Quote exactly and only this range of lines in the data below: the line that holds "(List.range bs.length).foldl (fun c i =>" to the line that holds "partition runs. -/", both included.

[INPUT MATERIAL]
· · · ·

-- ==== Sys2Proof/Machine/HostCore.lean ====
section
/-! DEFINITION. The state of the host rings and what stops an inbound ring (R571, R574, R581). -/

namespace Sys2Proof.Machine

/-- Key of a ring of a function. -/
def ringKey (f q : Nat) : Nat := f * 64 + q
/-- An inbound ring. -/
def Chip.inRing (c : Chip) (f q : Nat) : InRing := sget {} c.inRings (ringKey f q)
/-- An inbound ring replaced. -/
def Chip.setInRing (c : Chip) (f q : Nat) (x : InRing) : Chip := { c with inRings := sset {} c.inRings (ringKey f q) x }
/-- An outbound ring. -/
def Chip.outRing (c : Chip) (f q : Nat) : OutRing := sget {} c.outRings (ringKey f q)
/-- An outbound ring replaced. -/
def Chip.setOutRing (c : Chip) (f q : Nat) (x : OutRing) : Chip := { c with outRings := sset {} c.outRings (ringKey f q) x }

/-- Every ring of every function: the keys of the rings that hold something. -/
def Chip.inRingKeys (c : Chip) : List (Nat × Nat) := c.inRings.map (fun x => (x.1 / 64, x.1 % 64))

/-- Descriptors of an inbound ring (R571). -/
def Chip.hiqSize (c : Chip) (f q : Nat) : Nat := 2 ^ (c.g .HOSTIF_HIQ_BASE_LOGN f q + 4)
/-- Slots of an outbound ring (R576). -/
def Chip.hoqSize (c : Chip) (f q : Nat) : Nat := 2 ^ (c.g .HOSTIF_HOQ_BASE_LOGN f q + 7)

/-- A failing descriptor stops its ring: HEAD stays on it, HALTED and STATUS are set, the ring's vector and HIQ_HALT are
raised; nothing behind it runs (R574, R579). -/
def Chip.hiqHalt (c : Chip) (f q st : Nat) : Chip :=
  let c := c.setInRing f q { c.inRing f q with jobs := [] }
  let c := (c.set1 .HOSTIF_HIQ_STAT_HALTED f q).put .HOSTIF_HIQ_STAT_STATUS f st q
  (c.raise f (c.g .HOSTIF_HIQ_CTL_VEC f q)).cause f 6

/-- Words of a producer that a queue holds open or waiting go (R574). -/
def Chip.dropProducer (c : Chip) (r q prod : Nat) : Chip :=
  let x := c.queue r q
  c.setQueue r q { x with opens := x.opens.filter (fun o => o.prod != prod), skip := x.skip.filter (· != prod)
                          waiting := x.waiting.filter (fun w => w.1 != prod) }

/-- The queue that an inbound ring writes to. -/
def Chip.hiqTarget (c : Chip) (f q : Nat) : Nat × Nat := (c.g .HOSTIF_HIQ_CTL_REGION f q, c.g .HOSTIF_HIQ_CTL_QUEUE f q)

/-- The queues of a partition are reset while a PACKET descriptor waits: the descriptor ends with QUEUE_ERR and its ring
halts (R581). -/
def Chip.ringsReset (c : Chip) (p : Nat) : Chip :=
  c.inRingKeys.foldl (fun c x =>
    match (c.inRing x.1 x.2).jobs with
    | j :: _ => if j.kind = 0 ∧ c.owns p (c.hiqTarget x.1 x.2).1 then c.hiqHalt x.1 x.2 8 else c
    | [] => c) c

/-- An inbound ring set to its TAIL: descriptors between are discarded, nothing of the ring waits, HALTED is clear (R574). -/
def Chip.hiqReset (c : Chip) (f q : Nat) : Chip :=
  let x := c.inRing f q
  let c := match x.jobs with
    | j :: _ => if j.kind = 0 then c.dropProducer (c.hiqTarget f q).1 (c.hiqTarget f q).2 (ringProducer f q) else c
    | [] => c
  let c := c.setInRing f q { x with jobs := [] }
  (c.put .HOSTIF_HIQ_STAT_HEAD f x.tail q).put .HOSTIF_HIQ_STAT_HALTED f 0 q

end Sys2Proof.Machine
end

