-- ==== Sys2Proof/Machine/Mctp.lean ====
section
/-! DEFINITION. The management bus: the module's own commands and the MCTP control messages (R601, R609, R610, R632). A
request is the list of its bytes after the command byte; a response is a completion code followed by its data. -/

namespace Sys2Proof.Machine

/-- A response sent (R609). -/
def Chip.reply (c : Chip) (code : Nat) (data : List Byte := []) : Chip := c.emit (.mctp (BitVec.ofNat 8 code :: data))

/-- A response of the module. -/
def State.answer (s : State) (code : Nat) (data : List Byte := []) : State := s.onChip (fun c => c.reply code data)

/-- Whether Ringmaster runs: it has started, and a pair is not stopped (R603). -/
def Chip.rmRuns (c : Chip) : Bool := c.boot.rmAt.isSome && (c.on .BOOT_STAT_PAIR0_OK 0 || c.on .BOOT_STAT_PAIR1_OK 0)

/-- Whether a request of the baseboard controller is in progress (R610). -/
def Chip.mctpBusy (c : Chip) : Bool := c.mjobs.any (fun j => j.path == 2) || (match c.boot.fw with | some j => j.bmc | none => false)

/-- A request served: no response without supply, BUSY while another is in progress, NOT_READY where neither Ringmaster nor
the hub answers it; `always` names the requests that a tripped module answers too, `sub` those of the RECOVERY subset (R594,
R603, R610, R632). -/
def State.serve (s : State) (always sub : Bool) (f : State → State) : Host.Outcome State Fault Refusal :=
  if s.pwr.supply = .off then .next s
  else if s.chip.mctpBusy then .next (s.answer 3)
  else if s.pwr.supply = .tripped then .next (if always then f s else s.answer 4)
  else if ¬ s.chip.rmRuns ∧ ¬ sub then .next (s.answer 4)
  else .next (f s)

/-- A request that changes the chip and is answered by it. -/
def State.serveChip (s : State) (always sub : Bool) (f : Chip → Chip) : Host.Outcome State Fault Refusal :=
  s.serve always sub (fun s => s.onChip f)

/-- MCTP_GET_STATUS (R601, R610, R622): status, version, cause, ID, NO_ID and BOOTS; SMB_ALERT# deasserts. -/
def execMctpGetStatus (req : List Byte) (s : State) : Host.Outcome State Fault Refusal :=
  s.serveChip true true (fun c =>
    if ¬ req.isEmpty then c.reply 2
    else
      (c.emit (.pin 3 true)).reply 0 (leBytes 8 (c.rd .BOOT_STAT 0).toNat ++ leBytes 8 (c.rd .BOOT_VER 0).toNat
        ++ leBytes 4 (c.rd .BOOT_CAUSE 0).toNat ++ leBytes 4 (c.rd .FAB_ID 0).toNat ++ leBytes 1 (b2n c.boot.noId)
        ++ leBytes 4 c.bootCtl.boots))

/-- MCTP_SELECT_SLOT (R610). -/
def execMctpSelectSlot (req : List Byte) (s : State) : Host.Outcome State Fault Refusal :=
  s.serveChip false false (fun c =>
    match req with
    | [b] => if b.toNat < 2 then (c.setPref b.toNat).reply 0 else c.reply 2
    | _ => c.reply 2)

/-- SET_ID accepted (R601): the ID is written; links left disabled for want of an ID are enabled. -/
def Chip.acceptId (c : Chip) (id : Nat) : Chip :=
  let wanted := c.boot.noId || c.boot.waitId.isSome
  let c := c.writeId id
  let c := { c with boot := { c.boot with noId := false, waitId := none } }
  if wanted then c.enableLinks else c

/-- MCTP_SET_ID (R601, R610): LINKS_UP while any bit of LEN is 1. -/
def execMctpSetId (req : List Byte) (s : State) : Host.Outcome State Fault Refusal :=
  s.serveChip false false (fun c =>
    if req.length ≠ 2 ∨ 8192 ≤ leNat req then c.reply 2
    else if c.g .FAB_CTL_LEN 0 ≠ 0 then c.reply 5
    else (c.acceptId (leNat req)).reply 0)

/-- MCTP_METER_READ (R550, R552, R610): the reading of PATH 2 starts; its response follows when it is complete. -/
def execMctpMeterRead (req : List Byte) (s : State) : Host.Outcome State Fault Refusal :=
  s.serveChip false false (fun c =>
    match req with
    | [b] => if b.toNat ≤ 16 then c.startReading 35 2 b.toNat (64 + b.toNat % 16) else c.reply 2
    | _ => c.reply 2)

/-- MCTP_SENSOR_READ (R610, R640): `THM_SENSOR[i]`. -/
def execMctpSensorRead (req : List Byte) (s : State) : Host.Outcome State Fault Refusal :=
  s.serveChip true false (fun c =>
    match req with
    | [b] => if b.toNat < 24 then c.reply 0 (leBytes 4 (c.rd .THM_SENSOR 0 b.toNat).toNat) else c.reply 2
    | _ => c.reply 2)

/-- A reset asked for over MCTP (R606, R607, R610, R632): SUCCESS, then the reset. A tripped module leaves the trip by a cold
reset unless a trip condition still holds. -/
def State.mctpReset (s : State) (kind : Nat) : State :=
  if 2 ≤ kind then s.answer 2
  else if kind = 0 then
    if s.pwr.supply = .tripped ∨ ¬ s.chip.rmRuns then s.answer 4
    else if s.chip.g .BOOT_STAT_STAGE 0 = 6 then s.answer 0
    else (s.answer 0).warmReset 5
  else if s.pwr.supply = .tripped then
    if s.tripHolds then s.answer 6 else (s.answer 0).coldReset 2 .precharge
  else (s.answer 0).coldReset 3 s.pwr.supply

/-- MCTP_RESET (R606, R610, R632). -/
def execMctpReset (req : List Byte) (s : State) : Host.Outcome State Fault Refusal :=
  s.serve true true (fun s =>
    match req with
    | [b] => s.mctpReset b.toNat
    | _ => s.answer 2)

/-- One byte read over CHG_ACCESS; a key stage reads 0, as does an unmapped byte (R14, R555, R610). -/
def Chip.chgByte (c : Chip) (off : Nat) : Byte :=
  match c.locate .bmc off with
  | some l => if l.reg = .CHG_KEYSTAGE then 0 else BitVec.ofNat 8 ((c.rd l.reg l.inst l.idx).toNat / 2 ^ (8 * l.byte))
  | none => 0

/-- Bytes written over CHG_ACCESS: each byte of `CHG_BUF`, each whole aligned word of a register. -/
def Chip.chgWriteBytes (c : Chip) (off : Nat) (bs : List Byte) : Chip :=
  (List.range bs.length).foldl (fun c i =>
    let a := off + i
    if 0x79000 ≤ a then c.writeChgBytes a 1 (bs.getD i 0).toNat
    else if a % 4 = 0 ∧ i + 4 ≤ bs.length then (c.write4 .bmc a (leNat ((bs.drop i).take 4))).1
    else c) c

/-- MCTP_CHG_ACCESS (R556, R610): byte 0 names a read (0) or a write (1), bytes 1–4 the offset, then the length of a read in 2
bytes or the data of a write; any place outside hub 0x0007_8000–0x0007_9FFF gives INVALID. -/
def execMctpChgAccess (req : List Byte) (s : State) : Host.Outcome State Fault Refusal :=
  s.serveChip false false (fun c =>
    let kind := numAt req 0 1
    let off := numAt req 1 4
    let data := req.drop 5
    let n := if kind = 0 then leNat data else data.length
    if req.length < 5 ∨ 2 ≤ kind ∨ (kind = 0 ∧ data.length ≠ 2) ∨ n = 0 ∨ 1024 < n ∨ off < 0x78000 ∨ 0x7A000 < off + n then
      c.reply 2
    else if kind = 0 then c.reply 0 ((List.range n).map (fun i => c.chgByte (off + i)))
    else (c.chgWriteBytes off data).reply 0)

/-- Whether a partition runs. -/
def Chip.anyRuns (c : Chip) : Bool := (List.range 16).any c.runs

/-- MCTP_FW_WRITE (R588, R598, R610): byte 0 is TARGET, bytes 1–4 the offset, the rest the data. The response follows when the
flash action is done (FWCTL_DONE). -/
def execMctpFwWrite (req : List Byte) (s : State) : Host.Outcome State Fault Refusal :=
  s.serveChip false true (fun c =>
    let tgt := numAt req 0 1
    let off := numAt req 1 4
    let data := req.drop 5
    let size := if tgt = 2 then 2 ^ 20 else slotSize
    if req.length < 5 ∨ 3 ≤ tgt ∨ (tgt ≠ 1 ∧ (data.isEmpty ∨ 1024 < data.length ∨ size < off + data.length)) then c.reply 2
    else if tgt = 2 ∧ c.g .BOOT_STAT_STAGE 0 = 4 ∧ c.anyRuns then c.reply 6
    else if c.boot.fw.isSome then c.reply 3
    else
      let j : FwJob :=
        if tgt = 1 then { bmc := true, erase := true, addr := slotBase c.standby, len := slotSize }
        else { bmc := true, erase := false, addr := (if tgt = 2 then imageBase else slotBase c.standby) + off, data := data }
      { c with boot := { c.boot with fw := some j } })

/-! ### MCTP control messages (R609) -/

/-- MCTP_SET_ENDPOINT_ID (R609; layout PRESUMED from DSP0236): operation and EID; EID 0 and 255 are invalid. -/
def execMctpSetEndpointId (req : List Byte) (s : State) : Host.Outcome State Fault Refusal :=
  s.serveChip false true (fun c =>
    match req with
    | [op, e] =>
      if 2 ≤ op.toNat % 4 ∨ e = 0 ∨ e = 0xFF then c.reply 2
      else ({ c with boot := { c.boot with eid := e.toNat } }).reply 0 [0, e, 0]
    | _ => c.reply 2)

/-- MCTP_GET_ENDPOINT_ID (R609; layout PRESUMED from DSP0236): EID, endpoint type, medium-specific byte. -/
def execMctpGetEndpointId (req : List Byte) (s : State) : Host.Outcome State Fault Refusal :=
  s.serveChip false true (fun c =>
    if req.isEmpty then c.reply 0 [BitVec.ofNat 8 c.boot.eid, 0, 0] else c.reply 2)

/-- MCTP_GET_VERSION_SUPPORT (R609; layout PRESUMED from DSP0236): MCTP 1.3.1 for the base and control messages; other
types are not supported. -/
def execMctpGetVersionSupport (req : List Byte) (s : State) : Host.Outcome State Fault Refusal :=
  s.serveChip false true (fun c =>
    match req with
    | [t] => if t = 0xFF ∨ t = 0 then c.reply 0 [1, 0xF1, 0xF3, 0xF1, 0] else c.reply 0x80
    | _ => c.reply 2)

/-- MCTP_GET_MESSAGE_TYPE_SUPPORT (R609; layout PRESUMED from DSP0236): one type besides control, 0x7E. -/
def execMctpGetMessageTypeSupport (req : List Byte) (s : State) : Host.Outcome State Fault Refusal :=
  s.serveChip false true (fun c => if req.isEmpty then c.reply 0 [1, 0x7E] else c.reply 2)

/-- MCTP_GET_VDM_SUPPORT (R609; layout PRESUMED from DSP0236): selector 0 is the only one; PCI vendor ID 0x1F4A; the version of
the command set is a value that the manual leaves open. -/
def execMctpGetVdmSupport (req : List Byte) (s : State) : Host.Outcome State Fault Refusal :=
  s.serveChip false true (fun c =>
    match req with
    | [0] =>
      let (v, c) := c.free 16
      c.reply 0 ([0xFF, 0, 0x1F, 0x4A] ++ beBytes 2 v)
    | _ => c.reply 2)

end Sys2Proof.Machine
end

· · · ·

[ANSWER TO THIS PROBLEM]
  (List.range bs.length).foldl (fun c i =>
    let a := off + i
    if 0x79000 ≤ a then c.writeChgBytes a 1 (bs.getD i 0).toNat
    else if a % 4 = 0 ∧ i + 4 ≤ bs.length then (c.write4 .bmc a (leNat ((bs.drop i).take 4))).1
    else c) c

/-- MCTP_CHG_ACCESS (R556, R610): byte 0 names a read (0) or a write (1), bytes 1–4 the offset, then the length of a read in 2
bytes or the data of a write; any place outside hub 0x0007_8000–0x0007_9FFF gives INVALID. -/
def execMctpChgAccess (req : List Byte) (s : State) : Host.Outcome State Fault Refusal :=
  s.serveChip false false (fun c =>
    let kind := numAt req 0 1
    let off := numAt req 1 4
    let data := req.drop 5
    let n := if kind = 0 then leNat data else data.length
    if req.length < 5 ∨ 2 ≤ kind ∨ (kind = 0 ∧ data.length ≠ 2) ∨ n = 0 ∨ 1024 < n ∨ off < 0x78000 ∨ 0x7A000 < off + n then
      c.reply 2
    else if kind = 0 then c.reply 0 ((List.range n).map (fun i => c.chgByte (off + i)))
    else (c.chgWriteBytes off data).reply 0)

/-- Whether a partition runs. -/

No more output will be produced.